Data for processing
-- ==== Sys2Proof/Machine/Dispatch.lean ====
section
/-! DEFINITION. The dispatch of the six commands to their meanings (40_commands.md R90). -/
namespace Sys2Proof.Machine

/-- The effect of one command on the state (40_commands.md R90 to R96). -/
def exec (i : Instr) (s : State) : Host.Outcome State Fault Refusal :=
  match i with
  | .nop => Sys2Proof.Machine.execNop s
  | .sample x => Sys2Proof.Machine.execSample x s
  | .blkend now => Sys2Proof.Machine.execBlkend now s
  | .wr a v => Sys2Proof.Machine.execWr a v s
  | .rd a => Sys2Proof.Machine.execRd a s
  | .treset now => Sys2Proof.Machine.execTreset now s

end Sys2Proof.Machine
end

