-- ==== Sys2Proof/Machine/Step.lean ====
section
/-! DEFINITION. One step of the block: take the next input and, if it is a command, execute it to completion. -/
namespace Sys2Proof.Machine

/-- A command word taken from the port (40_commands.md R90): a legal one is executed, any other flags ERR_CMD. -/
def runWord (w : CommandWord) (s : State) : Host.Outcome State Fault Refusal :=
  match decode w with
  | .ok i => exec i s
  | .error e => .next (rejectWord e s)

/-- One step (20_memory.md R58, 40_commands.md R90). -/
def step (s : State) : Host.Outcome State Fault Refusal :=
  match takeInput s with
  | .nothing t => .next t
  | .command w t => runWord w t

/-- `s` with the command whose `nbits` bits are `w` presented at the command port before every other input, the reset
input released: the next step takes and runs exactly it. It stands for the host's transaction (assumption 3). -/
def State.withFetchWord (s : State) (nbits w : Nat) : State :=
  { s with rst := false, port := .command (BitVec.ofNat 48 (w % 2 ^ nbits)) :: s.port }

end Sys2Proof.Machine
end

Task item
When you reach the line in the material above that holds "(rejectWord e s)", begin reproducing lines exactly, and stop after the line that holds "input released: the".

Written answer
  | .error e => .next (rejectWord e s)

/-- One step (20_memory.md R58, 40_commands.md R90). -/
def step (s : State) : Host.Outcome State Fault Refusal :=
  match takeInput s with
  | .nothing t => .next t
  | .command w t => runWord w t

/-- `s` with the command whose `nbits` bits are `w` presented at the command port before every other input, the reset
input released: the next step takes and runs exactly it. It stands for the host's transaction (assumption 3). -/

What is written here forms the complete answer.